(What the task asks) Only the lines from the first line of the records through the line containing "simp [issue, hc]⟩" belong in the answer. Copy them exactly.

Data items
○ ○ ○ ○ ○
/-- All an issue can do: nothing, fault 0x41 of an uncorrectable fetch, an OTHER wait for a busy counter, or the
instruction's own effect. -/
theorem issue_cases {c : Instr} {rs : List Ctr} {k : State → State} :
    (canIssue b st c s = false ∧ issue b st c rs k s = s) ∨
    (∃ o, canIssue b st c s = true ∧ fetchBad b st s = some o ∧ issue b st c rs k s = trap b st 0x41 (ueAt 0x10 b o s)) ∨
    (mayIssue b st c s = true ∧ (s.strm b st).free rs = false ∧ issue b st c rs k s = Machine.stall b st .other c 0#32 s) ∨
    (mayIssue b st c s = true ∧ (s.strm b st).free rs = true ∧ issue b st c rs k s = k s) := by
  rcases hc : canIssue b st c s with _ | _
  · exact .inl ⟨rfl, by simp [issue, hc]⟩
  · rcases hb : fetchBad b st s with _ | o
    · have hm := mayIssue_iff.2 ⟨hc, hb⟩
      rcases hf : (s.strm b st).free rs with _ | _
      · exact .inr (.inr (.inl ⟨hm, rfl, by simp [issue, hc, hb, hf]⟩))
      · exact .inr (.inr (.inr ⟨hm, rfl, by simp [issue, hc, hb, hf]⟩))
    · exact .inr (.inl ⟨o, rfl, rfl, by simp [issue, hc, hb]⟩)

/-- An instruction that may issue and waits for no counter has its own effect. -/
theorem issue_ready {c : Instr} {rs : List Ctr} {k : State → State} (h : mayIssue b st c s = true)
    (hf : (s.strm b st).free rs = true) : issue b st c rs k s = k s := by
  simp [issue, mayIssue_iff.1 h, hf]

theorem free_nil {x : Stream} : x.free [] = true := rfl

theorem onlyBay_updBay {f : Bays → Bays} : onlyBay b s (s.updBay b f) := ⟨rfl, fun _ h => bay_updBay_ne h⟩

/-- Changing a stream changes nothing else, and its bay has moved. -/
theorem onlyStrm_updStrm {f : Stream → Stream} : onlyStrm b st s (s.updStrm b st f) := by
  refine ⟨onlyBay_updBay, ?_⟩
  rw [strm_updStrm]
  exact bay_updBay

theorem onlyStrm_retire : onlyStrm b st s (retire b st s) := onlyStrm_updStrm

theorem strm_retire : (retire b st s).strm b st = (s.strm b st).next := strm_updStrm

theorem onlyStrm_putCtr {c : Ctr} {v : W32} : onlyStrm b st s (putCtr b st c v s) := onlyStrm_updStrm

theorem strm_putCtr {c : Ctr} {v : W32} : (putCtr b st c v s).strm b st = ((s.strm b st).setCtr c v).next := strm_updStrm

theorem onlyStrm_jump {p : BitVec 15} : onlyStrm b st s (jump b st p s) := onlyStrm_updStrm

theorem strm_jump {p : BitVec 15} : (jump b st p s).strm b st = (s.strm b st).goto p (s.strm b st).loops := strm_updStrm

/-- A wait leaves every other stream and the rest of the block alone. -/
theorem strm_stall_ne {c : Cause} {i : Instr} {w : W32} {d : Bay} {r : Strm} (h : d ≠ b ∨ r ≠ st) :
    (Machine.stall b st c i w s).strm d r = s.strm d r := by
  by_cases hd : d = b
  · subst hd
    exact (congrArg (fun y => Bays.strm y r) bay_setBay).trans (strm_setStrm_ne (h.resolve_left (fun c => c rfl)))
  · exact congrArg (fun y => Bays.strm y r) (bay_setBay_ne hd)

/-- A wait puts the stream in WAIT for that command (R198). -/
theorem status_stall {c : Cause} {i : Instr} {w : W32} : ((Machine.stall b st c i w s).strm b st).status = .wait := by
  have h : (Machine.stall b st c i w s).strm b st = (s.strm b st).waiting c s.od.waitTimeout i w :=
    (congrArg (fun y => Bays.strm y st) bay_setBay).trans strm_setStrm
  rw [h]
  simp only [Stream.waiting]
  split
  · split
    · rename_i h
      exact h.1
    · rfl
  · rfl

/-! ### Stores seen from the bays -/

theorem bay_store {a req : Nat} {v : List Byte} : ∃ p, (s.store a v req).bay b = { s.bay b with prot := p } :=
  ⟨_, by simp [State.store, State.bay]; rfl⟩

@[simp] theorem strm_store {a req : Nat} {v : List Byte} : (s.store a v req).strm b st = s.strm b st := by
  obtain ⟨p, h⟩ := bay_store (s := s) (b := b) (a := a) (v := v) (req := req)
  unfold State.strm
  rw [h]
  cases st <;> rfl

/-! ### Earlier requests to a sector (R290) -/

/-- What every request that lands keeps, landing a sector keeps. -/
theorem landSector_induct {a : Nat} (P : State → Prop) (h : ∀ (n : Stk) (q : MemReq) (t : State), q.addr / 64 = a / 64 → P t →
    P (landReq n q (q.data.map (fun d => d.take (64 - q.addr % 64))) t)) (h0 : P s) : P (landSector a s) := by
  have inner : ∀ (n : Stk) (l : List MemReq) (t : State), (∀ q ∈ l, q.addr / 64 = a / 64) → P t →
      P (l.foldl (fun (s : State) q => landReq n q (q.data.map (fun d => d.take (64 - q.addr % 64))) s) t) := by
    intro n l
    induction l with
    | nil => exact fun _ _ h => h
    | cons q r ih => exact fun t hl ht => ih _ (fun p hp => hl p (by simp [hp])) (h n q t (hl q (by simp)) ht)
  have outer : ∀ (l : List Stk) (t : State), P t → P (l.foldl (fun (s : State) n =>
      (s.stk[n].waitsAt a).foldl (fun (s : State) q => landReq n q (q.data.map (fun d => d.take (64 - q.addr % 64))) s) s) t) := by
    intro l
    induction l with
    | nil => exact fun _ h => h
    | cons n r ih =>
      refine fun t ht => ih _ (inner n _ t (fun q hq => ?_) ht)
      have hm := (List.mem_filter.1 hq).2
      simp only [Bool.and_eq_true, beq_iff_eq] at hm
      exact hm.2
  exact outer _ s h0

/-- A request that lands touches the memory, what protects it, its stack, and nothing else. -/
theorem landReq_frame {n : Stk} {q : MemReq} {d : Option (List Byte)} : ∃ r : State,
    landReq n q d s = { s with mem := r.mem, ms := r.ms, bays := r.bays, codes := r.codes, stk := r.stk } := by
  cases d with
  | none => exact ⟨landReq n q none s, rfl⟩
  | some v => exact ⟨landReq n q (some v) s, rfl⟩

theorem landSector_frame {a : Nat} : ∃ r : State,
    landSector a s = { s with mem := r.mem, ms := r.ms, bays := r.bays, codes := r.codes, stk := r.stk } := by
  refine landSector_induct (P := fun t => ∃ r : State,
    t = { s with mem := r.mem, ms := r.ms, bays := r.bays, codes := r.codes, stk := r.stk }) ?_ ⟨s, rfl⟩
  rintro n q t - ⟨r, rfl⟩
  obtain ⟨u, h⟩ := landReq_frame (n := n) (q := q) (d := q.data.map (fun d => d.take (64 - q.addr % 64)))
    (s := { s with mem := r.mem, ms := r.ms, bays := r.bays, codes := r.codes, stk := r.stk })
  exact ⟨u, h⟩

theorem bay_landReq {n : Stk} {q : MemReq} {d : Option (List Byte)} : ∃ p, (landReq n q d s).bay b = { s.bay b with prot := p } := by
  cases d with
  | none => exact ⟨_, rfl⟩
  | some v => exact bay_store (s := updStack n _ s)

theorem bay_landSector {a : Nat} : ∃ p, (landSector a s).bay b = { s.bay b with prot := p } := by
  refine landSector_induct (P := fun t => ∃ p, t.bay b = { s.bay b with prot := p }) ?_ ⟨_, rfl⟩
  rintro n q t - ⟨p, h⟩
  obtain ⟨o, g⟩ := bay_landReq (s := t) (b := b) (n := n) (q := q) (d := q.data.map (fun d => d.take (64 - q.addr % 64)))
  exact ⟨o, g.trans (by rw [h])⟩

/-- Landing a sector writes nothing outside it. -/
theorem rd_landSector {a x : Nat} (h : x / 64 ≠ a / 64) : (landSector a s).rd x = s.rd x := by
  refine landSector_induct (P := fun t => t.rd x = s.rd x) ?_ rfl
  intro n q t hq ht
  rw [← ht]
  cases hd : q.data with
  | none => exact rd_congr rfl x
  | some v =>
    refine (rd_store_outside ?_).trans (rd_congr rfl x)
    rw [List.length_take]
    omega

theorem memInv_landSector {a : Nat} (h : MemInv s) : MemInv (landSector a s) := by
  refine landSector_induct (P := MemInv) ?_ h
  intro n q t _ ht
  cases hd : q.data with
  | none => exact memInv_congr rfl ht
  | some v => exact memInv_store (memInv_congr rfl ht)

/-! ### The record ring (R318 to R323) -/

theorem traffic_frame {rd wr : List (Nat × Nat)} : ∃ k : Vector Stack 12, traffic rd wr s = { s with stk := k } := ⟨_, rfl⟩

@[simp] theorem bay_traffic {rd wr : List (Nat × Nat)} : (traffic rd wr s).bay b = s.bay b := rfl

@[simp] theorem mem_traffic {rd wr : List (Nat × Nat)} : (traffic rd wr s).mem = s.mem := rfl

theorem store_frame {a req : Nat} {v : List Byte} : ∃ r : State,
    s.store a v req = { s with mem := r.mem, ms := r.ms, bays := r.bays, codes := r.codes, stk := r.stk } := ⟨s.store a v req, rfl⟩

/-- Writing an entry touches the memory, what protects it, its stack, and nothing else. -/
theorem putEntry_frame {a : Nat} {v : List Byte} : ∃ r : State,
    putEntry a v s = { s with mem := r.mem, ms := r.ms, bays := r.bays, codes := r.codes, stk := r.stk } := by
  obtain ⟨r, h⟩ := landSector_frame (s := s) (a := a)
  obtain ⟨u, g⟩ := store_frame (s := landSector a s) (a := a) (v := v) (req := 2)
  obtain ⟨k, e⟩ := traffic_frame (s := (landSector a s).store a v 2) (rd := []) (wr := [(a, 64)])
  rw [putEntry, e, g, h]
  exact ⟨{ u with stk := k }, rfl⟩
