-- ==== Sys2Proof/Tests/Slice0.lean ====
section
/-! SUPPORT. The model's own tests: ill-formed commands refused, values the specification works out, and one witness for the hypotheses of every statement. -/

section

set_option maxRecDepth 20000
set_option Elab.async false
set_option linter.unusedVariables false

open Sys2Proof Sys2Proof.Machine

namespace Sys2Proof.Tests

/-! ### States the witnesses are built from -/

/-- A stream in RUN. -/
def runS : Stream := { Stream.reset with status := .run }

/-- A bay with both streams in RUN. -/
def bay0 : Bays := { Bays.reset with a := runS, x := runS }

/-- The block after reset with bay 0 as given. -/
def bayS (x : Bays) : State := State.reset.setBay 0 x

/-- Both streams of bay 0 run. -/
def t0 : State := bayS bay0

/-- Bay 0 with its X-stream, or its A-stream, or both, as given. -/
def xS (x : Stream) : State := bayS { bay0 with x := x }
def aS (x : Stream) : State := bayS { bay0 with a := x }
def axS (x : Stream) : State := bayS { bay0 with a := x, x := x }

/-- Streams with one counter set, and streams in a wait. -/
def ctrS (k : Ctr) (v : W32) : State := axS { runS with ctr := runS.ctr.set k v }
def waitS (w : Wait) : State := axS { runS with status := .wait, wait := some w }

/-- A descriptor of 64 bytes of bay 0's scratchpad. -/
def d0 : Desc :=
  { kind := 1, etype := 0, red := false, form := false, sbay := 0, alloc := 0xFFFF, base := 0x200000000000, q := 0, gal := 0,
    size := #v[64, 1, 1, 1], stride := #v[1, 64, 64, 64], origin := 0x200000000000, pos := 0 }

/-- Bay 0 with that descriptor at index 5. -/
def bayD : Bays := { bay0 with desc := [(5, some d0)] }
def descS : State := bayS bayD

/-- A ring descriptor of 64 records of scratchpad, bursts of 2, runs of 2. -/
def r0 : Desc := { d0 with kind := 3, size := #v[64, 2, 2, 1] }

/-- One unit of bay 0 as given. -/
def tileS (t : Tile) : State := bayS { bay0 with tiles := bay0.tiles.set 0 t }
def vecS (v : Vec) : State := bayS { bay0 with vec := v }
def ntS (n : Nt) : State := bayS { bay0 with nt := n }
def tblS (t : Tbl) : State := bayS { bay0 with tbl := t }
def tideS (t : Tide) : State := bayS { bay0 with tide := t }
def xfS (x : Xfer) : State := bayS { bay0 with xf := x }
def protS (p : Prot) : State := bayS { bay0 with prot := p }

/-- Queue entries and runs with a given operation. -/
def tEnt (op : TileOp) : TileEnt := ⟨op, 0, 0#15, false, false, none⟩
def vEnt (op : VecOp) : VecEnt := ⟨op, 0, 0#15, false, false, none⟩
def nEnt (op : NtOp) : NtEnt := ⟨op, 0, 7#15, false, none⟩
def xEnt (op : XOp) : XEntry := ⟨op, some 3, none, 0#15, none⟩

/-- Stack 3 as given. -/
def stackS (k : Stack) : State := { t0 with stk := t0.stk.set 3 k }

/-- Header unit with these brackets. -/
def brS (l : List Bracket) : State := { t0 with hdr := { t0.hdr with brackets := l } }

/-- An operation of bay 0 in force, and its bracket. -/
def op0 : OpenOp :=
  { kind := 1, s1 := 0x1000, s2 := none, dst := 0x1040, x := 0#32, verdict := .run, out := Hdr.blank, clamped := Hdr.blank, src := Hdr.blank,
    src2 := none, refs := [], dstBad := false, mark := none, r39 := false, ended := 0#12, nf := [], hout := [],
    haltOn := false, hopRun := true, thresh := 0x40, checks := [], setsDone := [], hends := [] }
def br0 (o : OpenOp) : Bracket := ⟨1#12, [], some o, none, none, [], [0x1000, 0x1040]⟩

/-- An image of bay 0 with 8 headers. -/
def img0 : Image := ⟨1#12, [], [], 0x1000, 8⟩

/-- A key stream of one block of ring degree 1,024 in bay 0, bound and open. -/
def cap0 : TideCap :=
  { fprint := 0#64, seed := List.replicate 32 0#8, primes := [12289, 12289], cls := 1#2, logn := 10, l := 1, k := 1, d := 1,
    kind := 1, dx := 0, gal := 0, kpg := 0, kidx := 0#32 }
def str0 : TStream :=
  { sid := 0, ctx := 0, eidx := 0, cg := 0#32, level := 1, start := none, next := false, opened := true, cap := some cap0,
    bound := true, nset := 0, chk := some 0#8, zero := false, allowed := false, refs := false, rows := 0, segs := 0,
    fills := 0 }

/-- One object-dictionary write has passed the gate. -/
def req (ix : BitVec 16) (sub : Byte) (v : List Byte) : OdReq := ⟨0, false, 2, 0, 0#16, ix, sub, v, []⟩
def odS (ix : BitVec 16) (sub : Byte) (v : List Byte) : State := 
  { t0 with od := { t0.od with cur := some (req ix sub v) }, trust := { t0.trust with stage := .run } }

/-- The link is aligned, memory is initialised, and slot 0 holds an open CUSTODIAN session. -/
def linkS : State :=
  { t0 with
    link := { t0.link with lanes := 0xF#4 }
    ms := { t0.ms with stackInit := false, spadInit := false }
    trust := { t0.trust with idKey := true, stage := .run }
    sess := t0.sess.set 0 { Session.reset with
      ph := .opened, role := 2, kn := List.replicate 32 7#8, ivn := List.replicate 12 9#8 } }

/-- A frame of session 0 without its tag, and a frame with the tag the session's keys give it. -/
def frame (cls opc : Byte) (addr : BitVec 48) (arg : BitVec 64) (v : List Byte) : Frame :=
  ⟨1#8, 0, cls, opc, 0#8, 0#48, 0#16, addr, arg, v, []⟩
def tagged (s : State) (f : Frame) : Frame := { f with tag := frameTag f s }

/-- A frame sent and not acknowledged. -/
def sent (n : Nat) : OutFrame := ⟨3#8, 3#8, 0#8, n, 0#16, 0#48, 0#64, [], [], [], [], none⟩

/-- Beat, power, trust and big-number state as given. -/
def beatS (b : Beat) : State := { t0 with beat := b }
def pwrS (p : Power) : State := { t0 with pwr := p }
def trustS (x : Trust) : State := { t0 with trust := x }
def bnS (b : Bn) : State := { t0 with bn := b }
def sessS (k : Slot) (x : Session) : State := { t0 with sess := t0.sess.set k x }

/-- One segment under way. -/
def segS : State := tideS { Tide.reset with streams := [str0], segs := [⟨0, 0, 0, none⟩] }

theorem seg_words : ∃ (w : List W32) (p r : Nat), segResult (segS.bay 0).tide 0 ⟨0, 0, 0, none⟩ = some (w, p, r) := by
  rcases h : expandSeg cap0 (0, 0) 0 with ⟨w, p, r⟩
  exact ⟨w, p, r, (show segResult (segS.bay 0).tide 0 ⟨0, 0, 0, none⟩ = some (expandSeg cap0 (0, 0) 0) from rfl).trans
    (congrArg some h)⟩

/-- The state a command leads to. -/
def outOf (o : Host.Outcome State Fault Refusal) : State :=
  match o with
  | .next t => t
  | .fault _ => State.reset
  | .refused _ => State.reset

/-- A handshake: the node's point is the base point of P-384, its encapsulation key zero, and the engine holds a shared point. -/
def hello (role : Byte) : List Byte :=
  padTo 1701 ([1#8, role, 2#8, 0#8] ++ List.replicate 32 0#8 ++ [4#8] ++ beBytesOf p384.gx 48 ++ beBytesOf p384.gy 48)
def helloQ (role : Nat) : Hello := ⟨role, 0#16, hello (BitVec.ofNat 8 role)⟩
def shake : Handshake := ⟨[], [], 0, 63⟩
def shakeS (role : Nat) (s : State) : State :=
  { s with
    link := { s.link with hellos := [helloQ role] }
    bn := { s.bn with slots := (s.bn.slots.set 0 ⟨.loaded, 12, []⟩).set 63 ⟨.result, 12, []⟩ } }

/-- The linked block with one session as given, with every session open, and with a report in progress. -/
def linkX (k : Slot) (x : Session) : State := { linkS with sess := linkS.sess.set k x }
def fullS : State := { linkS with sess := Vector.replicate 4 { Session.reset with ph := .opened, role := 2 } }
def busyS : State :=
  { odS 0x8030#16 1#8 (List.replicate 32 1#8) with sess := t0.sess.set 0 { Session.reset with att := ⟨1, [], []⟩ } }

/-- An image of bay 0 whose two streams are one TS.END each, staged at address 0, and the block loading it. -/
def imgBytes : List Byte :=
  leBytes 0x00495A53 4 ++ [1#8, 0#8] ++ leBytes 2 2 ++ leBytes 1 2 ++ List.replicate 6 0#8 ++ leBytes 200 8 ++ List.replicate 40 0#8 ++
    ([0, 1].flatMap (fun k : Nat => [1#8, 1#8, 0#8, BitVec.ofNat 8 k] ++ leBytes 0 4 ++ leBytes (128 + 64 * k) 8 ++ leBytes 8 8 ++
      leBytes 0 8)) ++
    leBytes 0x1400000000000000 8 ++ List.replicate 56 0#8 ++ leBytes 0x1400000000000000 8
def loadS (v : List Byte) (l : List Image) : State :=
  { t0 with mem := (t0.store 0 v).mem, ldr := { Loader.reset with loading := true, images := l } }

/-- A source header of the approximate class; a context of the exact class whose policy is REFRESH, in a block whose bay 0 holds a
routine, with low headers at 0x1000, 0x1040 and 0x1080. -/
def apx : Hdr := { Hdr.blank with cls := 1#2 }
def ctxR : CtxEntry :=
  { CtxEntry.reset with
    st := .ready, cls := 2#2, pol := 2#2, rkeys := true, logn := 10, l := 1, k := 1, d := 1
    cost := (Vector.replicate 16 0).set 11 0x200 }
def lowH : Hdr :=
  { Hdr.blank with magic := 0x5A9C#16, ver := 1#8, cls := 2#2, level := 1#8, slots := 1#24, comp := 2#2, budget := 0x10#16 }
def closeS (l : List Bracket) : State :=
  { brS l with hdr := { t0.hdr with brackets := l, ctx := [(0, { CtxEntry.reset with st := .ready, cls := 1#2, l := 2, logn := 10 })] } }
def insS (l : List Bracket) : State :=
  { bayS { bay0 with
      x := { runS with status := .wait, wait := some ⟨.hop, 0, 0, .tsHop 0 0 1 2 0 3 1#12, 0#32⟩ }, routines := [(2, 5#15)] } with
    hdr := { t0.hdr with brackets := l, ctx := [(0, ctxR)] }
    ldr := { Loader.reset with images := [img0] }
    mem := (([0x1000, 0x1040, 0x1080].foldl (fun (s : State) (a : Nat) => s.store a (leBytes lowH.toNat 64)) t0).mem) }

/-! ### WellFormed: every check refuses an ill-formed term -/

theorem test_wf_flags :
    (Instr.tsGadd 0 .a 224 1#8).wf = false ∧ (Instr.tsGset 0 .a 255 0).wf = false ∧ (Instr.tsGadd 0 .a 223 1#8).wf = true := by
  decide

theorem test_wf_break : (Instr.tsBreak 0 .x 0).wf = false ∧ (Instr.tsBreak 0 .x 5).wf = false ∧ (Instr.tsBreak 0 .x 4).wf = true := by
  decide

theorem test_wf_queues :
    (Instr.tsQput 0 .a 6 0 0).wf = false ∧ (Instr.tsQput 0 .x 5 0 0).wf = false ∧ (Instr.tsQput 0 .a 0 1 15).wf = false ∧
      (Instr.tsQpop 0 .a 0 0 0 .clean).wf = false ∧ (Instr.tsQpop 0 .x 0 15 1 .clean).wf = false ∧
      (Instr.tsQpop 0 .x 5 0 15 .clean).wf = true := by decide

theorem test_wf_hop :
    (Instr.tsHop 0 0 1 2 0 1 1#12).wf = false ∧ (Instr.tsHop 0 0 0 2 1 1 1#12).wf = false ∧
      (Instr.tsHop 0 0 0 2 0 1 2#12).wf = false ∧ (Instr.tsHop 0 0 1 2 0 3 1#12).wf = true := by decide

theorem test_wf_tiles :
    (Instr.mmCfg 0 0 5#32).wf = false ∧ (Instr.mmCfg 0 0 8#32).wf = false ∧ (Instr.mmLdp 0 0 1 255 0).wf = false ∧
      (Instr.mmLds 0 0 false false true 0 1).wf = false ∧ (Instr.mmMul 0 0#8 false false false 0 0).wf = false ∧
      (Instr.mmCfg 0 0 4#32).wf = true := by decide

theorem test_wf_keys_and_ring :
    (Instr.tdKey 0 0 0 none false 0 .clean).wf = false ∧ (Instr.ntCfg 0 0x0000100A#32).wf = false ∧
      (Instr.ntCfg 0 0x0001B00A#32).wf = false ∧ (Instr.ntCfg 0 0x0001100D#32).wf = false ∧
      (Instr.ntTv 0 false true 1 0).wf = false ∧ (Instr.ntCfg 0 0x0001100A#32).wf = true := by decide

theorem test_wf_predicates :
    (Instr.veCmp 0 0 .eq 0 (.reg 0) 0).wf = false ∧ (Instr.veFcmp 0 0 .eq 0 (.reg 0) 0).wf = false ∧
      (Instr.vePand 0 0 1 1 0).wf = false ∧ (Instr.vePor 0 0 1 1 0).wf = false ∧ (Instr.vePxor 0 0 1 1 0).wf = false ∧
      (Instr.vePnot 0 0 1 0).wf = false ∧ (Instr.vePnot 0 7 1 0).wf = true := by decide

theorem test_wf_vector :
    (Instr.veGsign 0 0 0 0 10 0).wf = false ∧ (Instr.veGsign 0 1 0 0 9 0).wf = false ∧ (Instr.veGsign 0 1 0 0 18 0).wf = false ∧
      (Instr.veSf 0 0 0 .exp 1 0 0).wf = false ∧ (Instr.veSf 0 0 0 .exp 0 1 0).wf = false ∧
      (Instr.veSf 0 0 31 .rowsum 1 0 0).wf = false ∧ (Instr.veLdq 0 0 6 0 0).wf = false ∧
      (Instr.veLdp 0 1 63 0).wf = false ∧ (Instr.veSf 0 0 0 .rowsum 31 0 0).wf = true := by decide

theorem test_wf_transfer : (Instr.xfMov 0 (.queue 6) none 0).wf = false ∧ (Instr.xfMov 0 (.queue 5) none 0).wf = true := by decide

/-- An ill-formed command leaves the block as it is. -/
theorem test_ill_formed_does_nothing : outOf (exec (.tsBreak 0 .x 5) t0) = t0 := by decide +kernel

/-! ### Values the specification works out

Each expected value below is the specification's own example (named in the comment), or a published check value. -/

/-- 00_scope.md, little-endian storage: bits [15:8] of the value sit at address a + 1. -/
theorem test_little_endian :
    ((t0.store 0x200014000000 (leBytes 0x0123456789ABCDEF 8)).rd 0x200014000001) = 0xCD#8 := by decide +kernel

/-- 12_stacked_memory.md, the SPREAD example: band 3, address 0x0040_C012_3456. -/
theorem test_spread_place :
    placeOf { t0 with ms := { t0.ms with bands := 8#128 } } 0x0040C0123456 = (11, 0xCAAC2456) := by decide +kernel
○ ○ ○ ○ ○
(Reply)
/-- All an issue can do: nothing, fault 0x41 of an uncorrectable fetch, an OTHER wait for a busy counter, or the
instruction's own effect. -/
theorem issue_cases {c : Instr} {rs : List Ctr} {k : State → State} :
    (canIssue b st c s = false ∧ issue b st c rs k s = s) ∨
    (∃ o, canIssue b st c s = true ∧ fetchBad b st s = some o ∧ issue b st c rs k s = trap b st 0x41 (ueAt 0x10 b o s)) ∨
    (mayIssue b st c s = true ∧ (s.strm b st).free rs = false ∧ issue b st c rs k s = Machine.stall b st .other c 0#32 s) ∨
    (mayIssue b st c s = true ∧ (s.strm b st).free rs = true ∧ issue b st c rs k s = k s) := by
  rcases hc : canIssue b st c s with _ | _
  · exact .inl ⟨rfl, by simp [issue, hc]⟩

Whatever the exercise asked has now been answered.